[Opening INFORMATION SHOWN section]
-- ==== Sys2Proof/Machine/PortCommands.lean ====
section
/-! DEFINITION. The port's transaction and its eighteen commands, each with its own rule (09), and BAD_COMMAND. -/

namespace Sys2Proof.Machine

/-! ### Transactions -/

/-- SELECT_ACTIVE (R143): the decoder starts a new command frame. -/
def execSelectActive (s : State) : Host.Outcome State Fault Refusal :=
  if s.tpt.port = .idle then .next { s with tpt.port := .frame } else notTaken s

/-- SELECT_INACTIVE (R143): a partial frame is discarded, or the reply ends. -/
def execSelectInactive (s : State) : Host.Outcome State Fault Refusal :=
  if s.tpt.port = .idle then notTaken s else .next { s with tpt.port := .idle }

/-- BAD_COMMAND (R144): the check octets are tested first. -/
def execBadCommand (code : Byte) (f : Frame) (s : State) : Host.Outcome State Fault Refusal :=
  if s.tpt.port = .frame then
    .next (withReply code (if frameCheckGood code f then .badCommand else .badFrame) [] s)
  else notTaken s

/-! ### Status, interrupt mask, counts, peers -/

/-- R147, R148: the five sticky flags are returned as they stand and cleared. -/
def readStatus (s : State) : PortResult := accept (statusBlock s) { s with tpt.flags := {} }

def execReadStatus (f : Frame) (s : State) : Host.Outcome State Fault Refusal := answerFrame .readStatus f readStatus s

/-- R150. -/
def setMask (mask : Byte) (s : State) : PortResult :=
  if mask.extractLsb' 5 3 = 0 then accept [] { s with tpt.mask := Mask.ofByte mask } else refuse .badRange s

def execSetMask (f : Frame) (s : State) : Host.Outcome State Fault Refusal :=
  answerFrame .setMask f (setMask (octetAt f.params 0)) s

/-- R16. -/
def readCounts (s : State) : PortResult := accept s.rxc.counts.octets s

def execReadCounts (f : Frame) (s : State) : Host.Outcome State Fault Refusal := answerFrame .readCounts f readCounts s

/-- R16: the six values are returned and set to 0 as one operation. -/
def readAndClearCounts (s : State) : PortResult := accept s.rxc.counts.octets { s with rxc.counts := {} }

def execReadAndClearCounts (f : Frame) (s : State) : Host.Outcome State Fault Refusal :=
  answerFrame .readAndClearCounts f readAndClearCounts s

/-- R152. -/
def readPeers (s : State) : PortResult := accept (octet s.tmu.peers.length :: s.tmu.peers.flatMap Peer.octets) s

def execReadPeers (f : Frame) (s : State) : Host.Outcome State Fault Refusal := answerFrame .readPeers f readPeers s

/-! ### Orders -/

/-- The tests of R87 in their order: the first that fails. -/
def submissionRefusal (sub : Submission) (s : State) : Option ReplyCode :=
  if !running s then some .notRunning
  else if !s.tmu.attached || s.tmu.leavePending then some .notAttached
  else
    match CallType.ofByte sub.callType with
    | none => some .badType
    | some t =>
      if !submissionPermitted s.config.role t sub.target then some .notPermitted
      else if !submissionLengthFits t sub.length then some .badLength
      else if ¬ (sub.target = wholeTeam ∨ (isStation sub.target = true ∧ sub.target ≠ s.config.station)) then some .badTarget
      else if (firstEmpty s.odu.ool).isNone then some .full
      else if s.bpl.free.length < fragmentCount sub.length then some .noBuffers
      else none

/-- R87, R89: the reply gives the slot and the call number. 12 section 12.2 lays out no reply data for this command: one octet each, in the
order in which 09 section 9.1 names them (DEDUCED, log 19). -/
def submitOrder (sub : Submission) (s : State) : PortResult :=
  match submissionRefusal sub s, firstEmpty s.odu.ool with
  | none, some slot => accept [octet slot, nextNumber s] (arbitrate (acceptOrder slot sub s))
  | some answer, _ => refuse answer s
  | none, none => refuse .full s

def execSubmitOrder (f : Frame) (s : State) : Host.Outcome State Fault Refusal :=
  answerFrame .submitOrder f (submitOrder (readSubmission f.params)) s

/-- R98, R99. -/
def cancelInSlot (slot : Byte) (s : State) : PortResult :=
  if 7 < slot.toNat then refuse .badRange s
  else
    match orderAt slot.toNat s with
    | none => refuse .notHeld s
    | some o =>
      if o.state = .finished ∨ (o.state = .sending ∧ o.cancelPending = true) then refuse .busy s
      else accept [] (arbitrate (cancelOrder slot.toNat o s))

def execCancelOrder (f : Frame) (s : State) : Host.Outcome State Fault Refusal :=
  answerFrame .cancelOrder f (cancelInSlot (octetAt f.params 0)) s

/-- R103. -/
def takeResult (s : State) : PortResult :=
  match s.odu.rsq with
  | [] => refuse .empty s
  | r :: rest => accept r.octets (moveHeldResult { s with odu.rsq := rest })

def execTakeResult (f : Frame) (s : State) : Host.Outcome State Fault Refusal := answerFrame .takeResult f takeResult s

/-! ### Calls and exceptions -/

/-- R80: the head record leaves the RCQ and its buffers pass to a new held call. -/
def takeCall (s : State) : PortResult :=
  match s.asu.rcq with
  | [] => refuse .empty s
  | r :: rest =>
    accept (r.octets ++ callData r s)
      { s with asu.rcq := rest, bpl.held := s.bpl.held ++ [{ handle := handleOf r.buffers, buffers := r.buffers }] }

def execTakeCall (f : Frame) (s : State) : Host.Outcome State Fault Refusal := answerFrame .takeCall f takeCall s

/-- The handle octet names the held call (R81). -/
def namesHeld (handle : Byte) (h : HeldCall) : Bool := decide (h.handle.val = handle.toNat)

/-- R81. -/
def releaseCall (handle : Byte) (s : State) : PortResult :=
  match s.bpl.held.find? (namesHeld handle) with
  | none => refuse .notHeld s
  | some h => accept [] (returnBuffers h.buffers { s with bpl.held := s.bpl.held.eraseP (namesHeld handle) })

def execReleaseCall (f : Frame) (s : State) : Host.Outcome State Fault Refusal :=
  answerFrame .releaseCall f (releaseCall (octetAt f.params 0)) s

/-- R69, R151. -/
def takeException (s : State) : PortResult :=
  match s.asu.exq with
  | [] => refuse .empty s
  | e :: rest => accept e.octets { s with asu.exq := rest }

def execTakeException (f : Frame) (s : State) : Host.Outcome State Fault Refusal := answerFrame .takeException f takeException s

/-! ### Stopping -/

/-- R136: scope 1 is TEAM, 2 is YARD. -/
def sendAllstop (scope : Byte) (s : State) : PortResult :=
  if scope = 1 then accept [] (arbitrate (startSeries (teamToStop s) s))
  else if scope = 2 then accept [] (arbitrate (startSeries 0 s))
  else refuse .badRange s

def execSendAllstop (f : Frame) (s : State) : Host.Outcome State Fault Refusal :=
  answerFrame .sendAllstop f (sendAllstop (octetAt f.params 0)) s

/-- R139: on a portable the empty set stays as it was. -/
def stopRequest (s : State) : PortResult := accept [] (setTerminal true s)

def execStopRequest (f : Frame) (s : State) : Host.Outcome State Fault Refusal := answerFrame .stopRequest f stopRequest s

/-- R139. -/
def clearTerminalStop (s : State) : PortResult := accept [] (setTerminal false s)

def execClearTerminalStop (f : Frame) (s : State) : Host.Outcome State Fault Refusal :=
  answerFrame .clearTerminalStop f clearTerminalStop s

/-! ### Team -/

/-- The tests of R108 in their order. -/
def joinRefusal (team : Team) (s : State) : Option ReplyCode :=
  if !running s then some .notRunning
  else if ¬ (1 ≤ team.toNat ∧ team.toNat ≤ 250) then some .badRange
  else if anySlotInUse s then some .busy
  else if s.config.tight = true ∧ team ≠ s.config.homeTeam then some .locked
  else none

/-- R109. -/
def joined (team : Team) (s : State) : State :=
  let s := clearTeam { s with tmu.leavePending := false }
  requestPresence .joining { s with tmu.homeTeam := team, tmu.attached := true }

def joinTeam (team : Team) (s : State) : PortResult :=
  match joinRefusal team s with
  | some answer => refuse answer s
  | none => accept [] (arbitrate (joined team s))

def execJoinTeam (f : Frame) (s : State) : Host.Outcome State Fault Refusal :=
  answerFrame .joinTeam f (joinTeam (octetAt f.params 0)) s

/-- The tests of R110 in their order. -/
def leaveRefusal (s : State) : Option ReplyCode :=
  if !running s then some .notRunning
  else if !s.tmu.attached then some .notAttached
  else if anySlotInUse s || s.tmu.leavePending then some .busy
  else none

/-- R110. -/
def leaveTeam (s : State) : PortResult :=
  match leaveRefusal s with
  | some answer => refuse answer s
  | none => accept [] (arbitrate (requestPresence .leaving { s with tmu.leavePending := true }))

def execLeaveTeam (f : Frame) (s : State) : Host.Outcome State Fault Refusal := answerFrame .leaveTeam f leaveTeam s

/-- The tests of R153 in their order. -/
def narrowRefusal (low high : Team) (s : State) : Option ReplyCode :=
  if !running s then some .notRunning
  else if ¬ (low.toNat ≤ high.toNat ∧ 1 ≤ low.toNat ∧ high.toNat ≤ 250) then some .badRange
  else if s.config.tight then some .locked
  else
    match s.tpt.range with
    | some (curLow, curHigh) => if curLow.toNat ≤ low.toNat ∧ high.toNat ≤ curHigh.toNat then none else some .locked
    | none => some .locked

/-- R153. -/
def narrowRange (low high : Team) (s : State) : PortResult :=
  match narrowRefusal low high s with
  | some answer => refuse answer s
  | none => accept [] { s with tpt.range := some (low, high) }

def execNarrowRange (f : Frame) (s : State) : Host.Outcome State Fault Refusal :=
  answerFrame .narrowRange f (narrowRange (octetAt f.params 0) (octetAt f.params 1)) s

/-! ### RESTART -/

/-- R154: in RUNNING every block takes its RESTART step; in HALTED a new load begins. -/
def restart (s : State) : PortResult :=
  if running s then accept [] (arbitrate (restartRunning s)) else accept [] (beginLoad s)

def execRestart (f : Frame) (s : State) : Host.Outcome State Fault Refusal := answerFrame .restart f restart s

end Sys2Proof.Machine
end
[Closing INFORMATION SHOWN section]
Word for word, restate the entries from the first line to the line that has "def execSelectActive (s", both included, and nothing else.

-- ==== Sys2Proof/Machine/PortCommands.lean ====
section
/-! DEFINITION. The port's transaction and its eighteen commands, each with its own rule (09), and BAD_COMMAND. -/

namespace Sys2Proof.Machine

/-! ### Transactions -/

/-- SELECT_ACTIVE (R143): the decoder starts a new command frame. -/
def execSelectActive (s : State) : Host.Outcome State Fault Refusal :=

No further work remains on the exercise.